To its credit, the Ontario government has responded by initiating a review of student assessment and achievement. Ontario would benefit from looking beyond Canada to jurisdictions that have reversed education declines.
England stands out for implementing bold education reforms that led to major gains in reading and math assessments. These reforms are described in the book Reforming Lessons: Why English Schools Have Improved Since 2010 And How This Was Achieved, by Sir Nick Gibb and Robert Peal. Mr. Gibb is the former education minister who oversaw England’s reforms.
Ontario Education Minister Paul Calandra has stated he wants to go “outside of my ministry, because asking the people who have been in charge for the last 50 or 60 years to review themselves doesn’t necessarily come up with the best answers.” Mr. Calandra is right to seek an independent review. Rather than delegating reform to the “education establishment” invested in preserving existing approaches, it would be wise to rely on educators and leaders committed to evidence-based practice, which was a key feature of England’s approach.
Mr. Gibb argues that the root cause of England’s poor educational outcomes was an ideology he calls “progressivist education,” which dominates teacher training, many classrooms and government education departments. This ideology manifests in several ways: An aversion to exams; resistance to explicit instruction and practice; and rejection of proven methods like phonics or memorizing times tables. These ideas are often labelled as “student-centred learning,” “discovery” or “inquiry learning,” or “project-based learning.”
The orthodoxy is presented as “research-based” but its evidence is weak or non-existent. Proponents claim to prioritize higher-order skills, like critical thinking, and treat knowledge acquisition and teacher-centred instruction as impediments to those aims. England’s reforms challenged this assumption, drawing on evidence from cognitive science that higher-order thinking depends on foundational knowledge, built through explicit instruction and practice.
The Ontario government has committed to a “back to basics” approach. Yet the results so far suggest that entrenched beliefs within the system may be limiting these efforts. If Ontario is serious about improving education outcomes, it should follow England’s lead and shift authority away from influential groups that undermine reform efforts.
This begins with a review of policy documents. When Mr. Gibb’s draft math curriculum went out for informal consultation, it returned with all 64 mentions of the word “practice” crossed out, reflecting the belief that practice is rote or boring. Guided by evidence on the importance of practice, Mr. Gibb restored each term. Ontario should be wary of allowing individuals hostile to its proposed reforms to influence curriculum documents, as they may dilute those changes.
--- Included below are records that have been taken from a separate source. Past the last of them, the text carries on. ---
-- ==== Sys2Proof/Machine/Operands.lean ====
section
/-! DEFINITION. The field-register table (rule R12), register reads and writes, and the byte forms of values
(rules R7, R82 to R84). -/

namespace Sys2Proof.Machine

/-- The kinds of field registers (R12). -/
inductive FieldKind where
  /-- A 48-bit hardware address. -/
  | mac
  /-- A 32-bit protocol address. -/
  | ip4
  /-- A selector restricted to a closed set of wire values. -/
  | sel
  /-- An unsigned integer, every value legal. -/
  | int
  deriving DecidableEq, Repr

/-- All field registers, in the order of their ids (R12). -/
def allFields : List FieldId :=
  [.ethDst, .ethSrc, .ethType, .arpHtype, .arpPtype, .arpOper, .arpSha, .arpSpa, .arpTha, .arpTpa,
   .ipDscp, .ipEcn, .ipTotlen, .ipId, .ipFlags, .ipFrag, .ipTtl, .ipProto, .ipCsum, .ipSrc, .ipDst,
   .udpSport, .udpDport, .udpLen, .udpCsum]

/-- The id column of R12. -/
def FieldId.id : FieldId → BitVec 8
  | .ethDst => 0x00#8 | .ethSrc => 0x01#8 | .ethType => 0x02#8
  | .arpHtype => 0x10#8 | .arpPtype => 0x11#8 | .arpOper => 0x12#8
  | .arpSha => 0x18#8 | .arpSpa => 0x19#8 | .arpTha => 0x1A#8 | .arpTpa => 0x1B#8
  | .ipDscp => 0x20#8 | .ipEcn => 0x21#8 | .ipTotlen => 0x22#8 | .ipId => 0x23#8 | .ipFlags => 0x24#8 | .ipFrag => 0x25#8
  | .ipTtl => 0x26#8 | .ipProto => 0x27#8 | .ipCsum => 0x28#8 | .ipSrc => 0x29#8 | .ipDst => 0x2A#8
  | .udpSport => 0x30#8 | .udpDport => 0x31#8 | .udpLen => 0x32#8 | .udpCsum => 0x33#8

/-- The width column of R12. -/
def FieldId.width : FieldId → Nat
  | .ethDst => 48 | .ethSrc => 48 | .ethType => 16
  | .arpHtype => 16 | .arpPtype => 16 | .arpOper => 16
  | .arpSha => 48 | .arpSpa => 32 | .arpTha => 48 | .arpTpa => 32
  | .ipDscp => 6 | .ipEcn => 2 | .ipTotlen => 16 | .ipId => 16 | .ipFlags => 3 | .ipFrag => 13
  | .ipTtl => 8 | .ipProto => 8 | .ipCsum => 16 | .ipSrc => 32 | .ipDst => 32
  | .udpSport => 16 | .udpDport => 16 | .udpLen => 16 | .udpCsum => 16

/-- The kind column of R12. -/
def FieldId.kind : FieldId → FieldKind
  | .ethDst => .mac | .ethSrc => .mac | .ethType => .sel
  | .arpHtype => .sel | .arpPtype => .sel | .arpOper => .sel
  | .arpSha => .mac | .arpSpa => .ip4 | .arpTha => .mac | .arpTpa => .ip4
  | .ipDscp => .int | .ipEcn => .int | .ipTotlen => .int | .ipId => .int | .ipFlags => .int | .ipFrag => .int
  | .ipTtl => .int | .ipProto => .sel | .ipCsum => .int | .ipSrc => .ip4 | .ipDst => .ip4
  | .udpSport => .int | .udpDport => .int | .udpLen => .int | .udpCsum => .int

/-- Membership of a wire value in the closed set of a selector (R12); every value of a register of another kind is
legal. -/
def FieldId.legal : FieldId → Nat → Bool
  | .ethType, v => v == 0x0800 || v == 0x86DD || v == 0x0806
  | .arpHtype, v => v == 0x0001
  | .arpPtype, v => v == 0x0800
  | .arpOper, v => v == 0x0001 || v == 0x0002
  | .ipProto, v => v == 1 || v == 6 || v == 17
  | .ethDst, _ | .ethSrc, _ | .arpSha, _ | .arpSpa, _ | .arpTha, _ | .arpTpa, _ | .ipDscp, _ | .ipEcn, _
  | .ipTotlen, _ | .ipId, _ | .ipFlags, _ | .ipFrag, _ | .ipTtl, _ | .ipCsum, _ | .ipSrc, _ | .ipDst, _
  | .udpSport, _ | .udpDport, _ | .udpLen, _ | .udpCsum, _ => true

/-- The register that a field id names, if any (R12, R49). -/
def fieldNamed (fid : BitVec 8) : Option FieldId := allFields.find? (fun f => f.id == fid)

/-- `F[f]` with its valid bit: `none` when UNSET (R8, R13). -/
def FieldRegs.get (r : FieldRegs) : (f : FieldId) → Option (BitVec f.width)
  | .ethDst => r.ethDst
  | .ethSrc => r.ethSrc
  | .ethType => r.ethType
  | .arpHtype => r.arpHtype
  | .arpPtype => r.arpPtype
  | .arpOper => r.arpOper
  | .arpSha => r.arpSha
  | .arpSpa => r.arpSpa
  | .arpTha => r.arpTha
  | .arpTpa => r.arpTpa
  | .ipDscp => r.ipDscp
  | .ipEcn => r.ipEcn
  | .ipTotlen => r.ipTotlen
  | .ipId => r.ipId
  | .ipFlags => r.ipFlags
  | .ipFrag => r.ipFrag
  | .ipTtl => r.ipTtl
  | .ipProto => r.ipProto
  | .ipCsum => r.ipCsum
  | .ipSrc => r.ipSrc
  | .ipDst => r.ipDst
  | .udpSport => r.udpSport
  | .udpDport => r.udpDport
  | .udpLen => r.udpLen
  | .udpCsum => r.udpCsum

/-- `F[f] <- v` and `V[f] <- 1` (R8, R81). -/
def FieldRegs.set (r : FieldRegs) : (f : FieldId) → BitVec f.width → FieldRegs
  | .ethDst, v => { r with ethDst := some v }
  | .ethSrc, v => { r with ethSrc := some v }
  | .ethType, v => { r with ethType := some v }
  | .arpHtype, v => { r with arpHtype := some v }
  | .arpPtype, v => { r with arpPtype := some v }
  | .arpOper, v => { r with arpOper := some v }
  | .arpSha, v => { r with arpSha := some v }
  | .arpSpa, v => { r with arpSpa := some v }
  | .arpTha, v => { r with arpTha := some v }
  | .arpTpa, v => { r with arpTpa := some v }
  | .ipDscp, v => { r with ipDscp := some v }
  | .ipEcn, v => { r with ipEcn := some v }
  | .ipTotlen, v => { r with ipTotlen := some v }
  | .ipId, v => { r with ipId := some v }
  | .ipFlags, v => { r with ipFlags := some v }
  | .ipFrag, v => { r with ipFrag := some v }
  | .ipTtl, v => { r with ipTtl := some v }
  | .ipProto, v => { r with ipProto := some v }
  | .ipCsum, v => { r with ipCsum := some v }
  | .ipSrc, v => { r with ipSrc := some v }
  | .ipDst, v => { r with ipDst := some v }
  | .udpSport, v => { r with udpSport := some v }
  | .udpDport, v => { r with udpDport := some v }
  | .udpLen, v => { r with udpLen := some v }
  | .udpCsum, v => { r with udpCsum := some v }

/-- `IMM[47:w]` is all zero: the immediate fits a register of width `w` (R48). -/
def valueFits (f : FieldId) (val : BitVec 48) : Bool := val >>> f.width == 0#48

/-- The value written to a register of width `w` is `IMM[w-1:0]` (R48). -/
def valueFor (f : FieldId) (val : BitVec 48) : BitVec f.width := val.setWidth f.width

/-- Bits `8k+7 : 8k` of a value, byte `k` counted from the least significant. -/
def byteAt {n : Nat} (v : BitVec n) (k : Nat) : Byte := v.extractLsb' (8 * k) 8

/-- `be16(v)` (R7): most significant byte first. -/
def be16 (v : BitVec 16) : List Byte := [byteAt v 1, byteAt v 0]

/-- `be32(v)` (R7). -/
def be32 (v : BitVec 32) : List Byte := [byteAt v 3, byteAt v 2, byteAt v 1, byteAt v 0]

/-- `be48(v)` (R7). -/
def be48 (v : BitVec 48) : List Byte :=
  [byteAt v 5, byteAt v 4, byteAt v 3, byteAt v 2, byteAt v 1, byteAt v 0]

/-- `mac_bytes(v)` (R83): the six octets of a hardware address in their own order. -/
def macBytes (v : BitVec 48) : List Byte := be48 v

/-- `ip4_bytes(v)` (R84): the four octets of a protocol address in their own order. -/
def ip4Bytes (v : BitVec 32) : List Byte := be32 v

/-- `mac_value([o0, ..., o5])` (R82): octet 0 is the most significant byte. -/
def macValue (o : Vector Byte 6) : BitVec 48 := o[0] ++ o[1] ++ o[2] ++ o[3] ++ o[4] ++ o[5]

/-- `ip4_value([o0, ..., o3])` (R82). -/
def ip4Value (o : Vector Byte 4) : BitVec 32 := o[0] ++ o[1] ++ o[2] ++ o[3]

end Sys2Proof.Machine
end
England also replaced vague curriculum competencies with a knowledge-rich curriculum, inspired by Singapore and Shanghai, which consistently outperform Western countries on international assessments. This was paired with regular phonics screenings, a times-tables check, and a calculator ban on standardized math tests. The current practice of allowing calculators on EQAO assessments should cease, and students should demonstrate automatic recall of times tables.
England also rebalanced power within the education system by establishing “free schools” and “academies” (similar to charter schools) and reforming teacher preparation. Alternative pathways were developed to allow pre-service teachers to learn evidence-based teaching methods directly from designated schools instead of exclusively from education faculties. Ontario should consider this approach.
England’s reforms were met with stern resistance, particularly from faculties of education and teachers’ unions (though often not from teachers themselves). Critics warned the changes would set students back. They were wrong. By 2023, English pupils ranked fourth internationally on PIRLS, an international assessment of Grade 4 reading, with the greatest improvements made by the lowest performing students. While other Western countries declined in math, England improved, becoming the highest-performing non-East Asian country on the international TIMSS Grade 8 mathematics assessment.
England’s reforms offer important lessons for Ontario. The core challenge is not simply resources, but the dominance of progressivist education ideologies. Without confronting this directly, additional funding alone is unlikely to produce meaningful change. Ontario’s review presents a welcome opportunity to pursue the kind of evidence-based, system-level reform that reversed England’s decline.